**EXERCISE DIRECTIONS**
Nothing is needed except the lines below that run from the one with "f).hold64 = s.hold64 := rfl" through the one with "f).adc = s.adc := rfl", repeated exactly.

--- TASK INPUT ---

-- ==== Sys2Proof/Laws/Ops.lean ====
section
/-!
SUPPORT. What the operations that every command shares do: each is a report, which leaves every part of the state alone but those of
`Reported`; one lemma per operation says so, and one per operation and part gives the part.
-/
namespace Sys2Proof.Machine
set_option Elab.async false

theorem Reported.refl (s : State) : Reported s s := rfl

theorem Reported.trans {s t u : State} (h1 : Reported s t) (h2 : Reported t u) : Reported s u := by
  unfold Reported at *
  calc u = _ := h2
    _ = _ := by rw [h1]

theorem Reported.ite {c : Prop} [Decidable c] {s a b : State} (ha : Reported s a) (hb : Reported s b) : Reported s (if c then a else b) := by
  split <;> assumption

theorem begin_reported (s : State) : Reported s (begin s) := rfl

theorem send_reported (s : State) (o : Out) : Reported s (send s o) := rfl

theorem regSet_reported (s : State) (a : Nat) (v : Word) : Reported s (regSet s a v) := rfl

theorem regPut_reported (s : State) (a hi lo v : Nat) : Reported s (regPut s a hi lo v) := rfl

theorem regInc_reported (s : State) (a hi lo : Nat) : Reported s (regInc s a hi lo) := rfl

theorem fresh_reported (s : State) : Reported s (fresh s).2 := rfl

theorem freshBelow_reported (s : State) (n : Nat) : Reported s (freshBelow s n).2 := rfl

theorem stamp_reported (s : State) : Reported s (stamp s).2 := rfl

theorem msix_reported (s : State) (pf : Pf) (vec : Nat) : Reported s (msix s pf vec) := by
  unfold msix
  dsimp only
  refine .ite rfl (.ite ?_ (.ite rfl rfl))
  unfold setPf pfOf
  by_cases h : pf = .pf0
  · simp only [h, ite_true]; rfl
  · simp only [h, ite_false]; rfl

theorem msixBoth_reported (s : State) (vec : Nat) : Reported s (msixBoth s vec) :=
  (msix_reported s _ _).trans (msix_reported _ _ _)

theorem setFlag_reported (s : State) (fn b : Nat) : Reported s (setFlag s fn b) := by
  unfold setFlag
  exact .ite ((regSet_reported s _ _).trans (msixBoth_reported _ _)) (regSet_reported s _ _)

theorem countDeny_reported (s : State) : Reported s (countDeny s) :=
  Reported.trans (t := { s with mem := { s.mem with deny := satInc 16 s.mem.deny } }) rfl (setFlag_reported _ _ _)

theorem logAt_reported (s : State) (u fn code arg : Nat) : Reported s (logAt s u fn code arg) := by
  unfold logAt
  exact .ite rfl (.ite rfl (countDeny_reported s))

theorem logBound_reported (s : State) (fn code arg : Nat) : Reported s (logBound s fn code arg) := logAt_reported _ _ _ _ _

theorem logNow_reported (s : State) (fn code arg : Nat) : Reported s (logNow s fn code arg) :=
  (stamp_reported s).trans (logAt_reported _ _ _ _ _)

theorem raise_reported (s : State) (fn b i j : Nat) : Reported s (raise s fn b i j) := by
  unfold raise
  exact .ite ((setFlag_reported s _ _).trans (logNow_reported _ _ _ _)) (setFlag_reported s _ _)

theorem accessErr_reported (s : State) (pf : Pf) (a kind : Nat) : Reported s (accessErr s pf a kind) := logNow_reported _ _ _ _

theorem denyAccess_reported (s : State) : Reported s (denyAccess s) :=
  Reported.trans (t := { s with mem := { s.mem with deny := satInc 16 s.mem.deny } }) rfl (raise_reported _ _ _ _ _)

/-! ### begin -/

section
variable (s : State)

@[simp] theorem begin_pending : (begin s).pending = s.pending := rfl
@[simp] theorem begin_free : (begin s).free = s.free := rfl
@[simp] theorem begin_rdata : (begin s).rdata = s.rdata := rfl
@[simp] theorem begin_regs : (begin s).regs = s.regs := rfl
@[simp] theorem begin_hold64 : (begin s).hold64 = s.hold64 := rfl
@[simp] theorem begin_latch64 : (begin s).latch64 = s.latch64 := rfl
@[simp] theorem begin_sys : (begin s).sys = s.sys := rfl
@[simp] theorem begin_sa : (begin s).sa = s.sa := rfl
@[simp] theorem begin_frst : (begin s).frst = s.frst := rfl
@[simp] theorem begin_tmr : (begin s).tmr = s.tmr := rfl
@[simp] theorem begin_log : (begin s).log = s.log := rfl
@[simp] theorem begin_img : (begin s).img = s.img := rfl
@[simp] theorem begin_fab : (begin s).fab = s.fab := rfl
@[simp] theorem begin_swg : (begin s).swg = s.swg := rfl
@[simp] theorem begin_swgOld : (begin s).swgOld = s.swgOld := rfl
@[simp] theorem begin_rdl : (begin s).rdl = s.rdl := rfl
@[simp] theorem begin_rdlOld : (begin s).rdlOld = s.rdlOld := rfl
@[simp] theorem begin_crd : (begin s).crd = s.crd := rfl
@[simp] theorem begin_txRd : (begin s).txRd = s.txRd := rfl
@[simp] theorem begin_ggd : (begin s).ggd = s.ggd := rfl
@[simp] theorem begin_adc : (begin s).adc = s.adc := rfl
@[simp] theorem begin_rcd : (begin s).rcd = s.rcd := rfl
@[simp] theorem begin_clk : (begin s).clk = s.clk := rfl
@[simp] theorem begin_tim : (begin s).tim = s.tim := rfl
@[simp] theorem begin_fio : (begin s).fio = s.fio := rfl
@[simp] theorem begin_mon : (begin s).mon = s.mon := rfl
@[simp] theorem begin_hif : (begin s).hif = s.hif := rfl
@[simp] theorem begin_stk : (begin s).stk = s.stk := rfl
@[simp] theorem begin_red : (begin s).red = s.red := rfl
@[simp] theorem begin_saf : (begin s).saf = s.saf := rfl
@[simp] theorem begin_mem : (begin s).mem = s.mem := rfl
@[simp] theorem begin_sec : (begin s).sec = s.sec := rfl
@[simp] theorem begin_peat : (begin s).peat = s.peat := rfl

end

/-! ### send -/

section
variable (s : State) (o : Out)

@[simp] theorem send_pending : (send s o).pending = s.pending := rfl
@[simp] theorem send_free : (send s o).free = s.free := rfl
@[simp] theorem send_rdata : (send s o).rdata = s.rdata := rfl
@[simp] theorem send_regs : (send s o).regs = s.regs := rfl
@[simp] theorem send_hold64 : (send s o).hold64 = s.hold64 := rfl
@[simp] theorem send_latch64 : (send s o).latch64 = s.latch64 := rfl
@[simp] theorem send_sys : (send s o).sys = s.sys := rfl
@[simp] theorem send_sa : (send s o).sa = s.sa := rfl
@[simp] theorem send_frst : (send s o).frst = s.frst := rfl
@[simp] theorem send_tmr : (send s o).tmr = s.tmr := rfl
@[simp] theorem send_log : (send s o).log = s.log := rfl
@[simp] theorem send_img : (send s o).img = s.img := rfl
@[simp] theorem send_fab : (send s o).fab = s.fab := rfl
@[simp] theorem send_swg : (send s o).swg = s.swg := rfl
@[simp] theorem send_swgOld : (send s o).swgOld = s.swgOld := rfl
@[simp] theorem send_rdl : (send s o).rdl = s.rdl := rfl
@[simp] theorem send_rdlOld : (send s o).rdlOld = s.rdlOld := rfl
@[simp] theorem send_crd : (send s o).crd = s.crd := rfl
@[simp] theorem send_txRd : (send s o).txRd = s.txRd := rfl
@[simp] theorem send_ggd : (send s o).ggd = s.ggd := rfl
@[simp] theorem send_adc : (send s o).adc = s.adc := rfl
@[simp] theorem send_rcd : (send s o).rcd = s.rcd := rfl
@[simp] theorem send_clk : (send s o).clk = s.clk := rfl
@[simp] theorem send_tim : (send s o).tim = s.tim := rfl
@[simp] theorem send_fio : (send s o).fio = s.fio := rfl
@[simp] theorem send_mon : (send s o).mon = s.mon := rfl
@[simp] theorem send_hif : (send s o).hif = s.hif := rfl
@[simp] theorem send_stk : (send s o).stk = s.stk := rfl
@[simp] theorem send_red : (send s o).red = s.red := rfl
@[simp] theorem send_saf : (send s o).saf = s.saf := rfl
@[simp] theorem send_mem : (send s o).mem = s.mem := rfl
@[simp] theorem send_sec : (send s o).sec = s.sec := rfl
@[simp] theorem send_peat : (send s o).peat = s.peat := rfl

---
--- TASK INPUT ---

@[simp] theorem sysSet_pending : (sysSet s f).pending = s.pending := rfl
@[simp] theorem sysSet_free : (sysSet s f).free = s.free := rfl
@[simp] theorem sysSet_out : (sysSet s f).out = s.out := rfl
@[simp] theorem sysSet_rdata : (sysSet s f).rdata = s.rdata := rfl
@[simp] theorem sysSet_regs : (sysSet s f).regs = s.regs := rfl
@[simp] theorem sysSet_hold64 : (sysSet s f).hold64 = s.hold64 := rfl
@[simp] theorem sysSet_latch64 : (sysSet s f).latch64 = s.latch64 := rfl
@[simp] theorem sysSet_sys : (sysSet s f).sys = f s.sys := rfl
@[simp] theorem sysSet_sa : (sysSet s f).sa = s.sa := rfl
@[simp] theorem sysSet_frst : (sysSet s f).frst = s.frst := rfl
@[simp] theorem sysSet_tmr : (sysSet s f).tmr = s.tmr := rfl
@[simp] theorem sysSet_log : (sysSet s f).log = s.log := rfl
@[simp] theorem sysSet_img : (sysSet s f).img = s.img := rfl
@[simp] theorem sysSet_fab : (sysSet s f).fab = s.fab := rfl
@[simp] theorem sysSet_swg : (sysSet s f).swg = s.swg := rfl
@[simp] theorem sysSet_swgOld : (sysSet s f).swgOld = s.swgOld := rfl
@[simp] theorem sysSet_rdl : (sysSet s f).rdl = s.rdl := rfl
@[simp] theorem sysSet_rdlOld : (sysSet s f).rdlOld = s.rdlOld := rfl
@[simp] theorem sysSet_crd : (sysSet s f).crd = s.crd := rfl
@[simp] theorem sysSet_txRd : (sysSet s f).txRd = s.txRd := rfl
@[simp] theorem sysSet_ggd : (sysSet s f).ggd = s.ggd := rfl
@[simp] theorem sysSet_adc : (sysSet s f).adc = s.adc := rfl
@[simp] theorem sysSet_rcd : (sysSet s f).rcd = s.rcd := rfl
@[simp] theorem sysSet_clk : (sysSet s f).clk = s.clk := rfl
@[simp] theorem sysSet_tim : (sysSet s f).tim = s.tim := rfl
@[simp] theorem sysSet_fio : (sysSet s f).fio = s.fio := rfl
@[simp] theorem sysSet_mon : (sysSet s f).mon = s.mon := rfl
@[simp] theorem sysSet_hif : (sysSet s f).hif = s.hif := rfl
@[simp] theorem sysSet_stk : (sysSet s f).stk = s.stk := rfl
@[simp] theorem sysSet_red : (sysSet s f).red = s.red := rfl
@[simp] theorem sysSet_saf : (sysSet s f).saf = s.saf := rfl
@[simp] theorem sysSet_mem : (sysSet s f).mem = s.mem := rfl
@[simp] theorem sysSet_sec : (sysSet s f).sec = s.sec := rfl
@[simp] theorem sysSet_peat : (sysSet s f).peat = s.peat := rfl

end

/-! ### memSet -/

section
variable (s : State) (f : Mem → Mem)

---

**REPLY TO THE EXERCISE**
@[simp] theorem sysSet_hold64 : (sysSet s f).hold64 = s.hold64 := rfl
@[simp] theorem sysSet_latch64 : (sysSet s f).latch64 = s.latch64 := rfl
@[simp] theorem sysSet_sys : (sysSet s f).sys = f s.sys := rfl
@[simp] theorem sysSet_sa : (sysSet s f).sa = s.sa := rfl
@[simp] theorem sysSet_frst : (sysSet s f).frst = s.frst := rfl
@[simp] theorem sysSet_tmr : (sysSet s f).tmr = s.tmr := rfl
@[simp] theorem sysSet_log : (sysSet s f).log = s.log := rfl
@[simp] theorem sysSet_img : (sysSet s f).img = s.img := rfl
@[simp] theorem sysSet_fab : (sysSet s f).fab = s.fab := rfl
@[simp] theorem sysSet_swg : (sysSet s f).swg = s.swg := rfl
@[simp] theorem sysSet_swgOld : (sysSet s f).swgOld = s.swgOld := rfl
@[simp] theorem sysSet_rdl : (sysSet s f).rdl = s.rdl := rfl
@[simp] theorem sysSet_rdlOld : (sysSet s f).rdlOld = s.rdlOld := rfl
@[simp] theorem sysSet_crd : (sysSet s f).crd = s.crd := rfl
@[simp] theorem sysSet_txRd : (sysSet s f).txRd = s.txRd := rfl
@[simp] theorem sysSet_ggd : (sysSet s f).ggd = s.ggd := rfl
@[simp] theorem sysSet_adc : (sysSet s f).adc = s.adc := rfl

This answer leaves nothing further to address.